Users or groups can have different roles either within the whole cluster or locally within a project.

Find more about roles here and how to manage them here.

To see all the active roles in your current project you can type:

oc describe rolebinding.rbac

For your webui project:

oc describe rolebinding.rbac -n userXY-webui

We can mange roles by issuing oc adm policy commands:

oc adm policy -h

For this lab there is a group called techlab, where all workshop users are being part of.

Let's add this group as an admin role to our current project, so we can co-develop things within these projects.

oc adm policy add-role-to-group -h
oc adm policy add-role-to-group admin techlab

Too much privileges? At least for our webui projects, so let's add folks there only as viewer:

oc adm policy add-role-to-group view techlab -n userXY-webui

How many others did add us to their projects? Let's see by get the current list of projects:

oc projects

Check the changes inside the web console. Go to both of your projects and find the techlab group under Resources -> Membership

Inspecting and editing other resources

Everything within Openshift (Kubernetes) is represented as a resource, which we can view and depending on our privileges edit.

You can get all resources of your current project, by typing:

oc get all

You can also get all resources of all namespaces (projects) you have access to:

oc get all --all-namespaces

Take the openshift-web-console project that has some resources to inspect.
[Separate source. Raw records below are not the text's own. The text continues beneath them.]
-- ==== Sys2Proof/Laws/State.lean ====
section
/-! SUPPORT. What each update of the state, a team, a group or a thread leaves as it was: one law a field. -/

namespace Sys2Proof.Machine
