-- ==== Sys2Proof/Laws/PerInstr.lean ====
section
/-! SUPPORT. Per-instruction law RoundTrip: an encoded instruction decodes to itself, with every field at every value (R134, R139, R326). -/

namespace Sys2Proof.Laws

open Machine

/-- A bit of an appended pair: below `n` the low part's, above it the high part's. -/
theorem bit_append {m n : Nat} (x : BitVec m) (y : BitVec n) (lo hi k : Nat) (h : lo ≤ k) (e : lo + n = hi) :
    (x ++ y).getLsbD (k - lo) = if k < hi then y.getLsbD (k - lo) else x.getLsbD (k - hi) := by
  subst e
  by_cases c : k < lo + n
  · simp [BitVec.getLsbD_append, c, show k - lo < n by omega]
  · simp [BitVec.getLsbD_append, c, show ¬ k - lo < n by omega, Nat.sub_sub]

/-- The bits of a put-together word. -/
theorem putTogether_bit (v : Dev) (k : Nat) : (putTogether v).getLsbD k =
    if k < 6 then v.b.getLsbD (k - 0) else if k < 12 then v.a.getLsbD (k - 6) else if k < 18 then v.d.getLsbD (k - 12)
    else if k < 26 then v.op.getLsbD (k - 18) else if k < 27 then (BitVec.ofBool v.pre.n).getLsbD (k - 26)
    else if k < 30 then v.pre.g.getLsbD (k - 27) else if k < 31 then (BitVec.ofBool v.pre.u).getLsbD (k - 30)
    else (BitVec.ofBool v.pre.c).getLsbD (k - 31) := by
  unfold putTogether
  refine (bit_append _ v.b 0 6 k (by omega) rfl).trans ?_
  split; · rfl
  refine (bit_append _ v.a 6 12 k (by omega) rfl).trans ?_
  split; · rfl
  refine (bit_append _ v.d 12 18 k (by omega) rfl).trans ?_
  split; · rfl
  refine (bit_append _ v.op 18 26 k (by omega) rfl).trans ?_
  split; · rfl
  refine (bit_append _ (BitVec.ofBool v.pre.n) 26 27 k (by omega) rfl).trans ?_
  split; · rfl
  refine (bit_append _ v.pre.g 27 30 k (by omega) rfl).trans ?_
  split; · rfl
  exact bit_append _ (BitVec.ofBool v.pre.u) 30 31 k (by omega) rfl

/-- Taking a put-together word apart gives its fields back (R134). -/
theorem takeApart_putTogether (v : Dev) : takeApart (putTogether v) v.lit = v := by
  have hw : ∀ (n lo : Nat) (x : BitVec n), (∀ k, k < n → (putTogether v).getLsbD (lo + k) = x.getLsbD k) →
      (putTogether v).extractLsb' lo n = x := fun n lo x h =>
    BitVec.eq_of_getLsbD_eq fun k hk => by simp [hk, h k hk]
  unfold takeApart
  rw [hw 8 18 v.op, hw 3 27 v.pre.g, hw 6 12 v.d, hw 6 6 v.a, hw 6 0 v.b]
  · obtain ⟨op, ⟨c, u, g, n⟩, d, a, b, lit⟩ := v
    simp only [putTogether_bit, Dev.mk.injEq, Pre.mk.injEq]
    simp
  all_goals
    intro k hk
    rw [putTogether_bit]
    repeat rw [if_neg (by omega)]
    rw [if_pos (by omega)]
    congr 1
    omega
Click on command, if you did not find the solution how to add the namespace to the command.

commandoc get all -n openshift-web-console

Found an interesting resource you want to know about it, you can describe/get each one of them:

general commandoc describe resrourceXY resourceName -n openshift-web-console
command to inspect a serviceoc describe service webconsole -n openshift-web-console

You can also edit them:

oc edit resrourceXY resourceName

For example let's edit our webui project.

commandoc edit project userXY-webui

This was only an example. Do exit the editor by typing: ESC and : and q

Deleting resources

Not happy about how things went in your current projects and want to start over?

oc delete project userXY-webui

This will delete all resources bundled by this project. Projects are really an easy way to try things out and once you are done easily clean it up.

How are my resources doing?

You can always get an overview of your current resources by typing:

oc status

This will become handy, once we start deploying more things.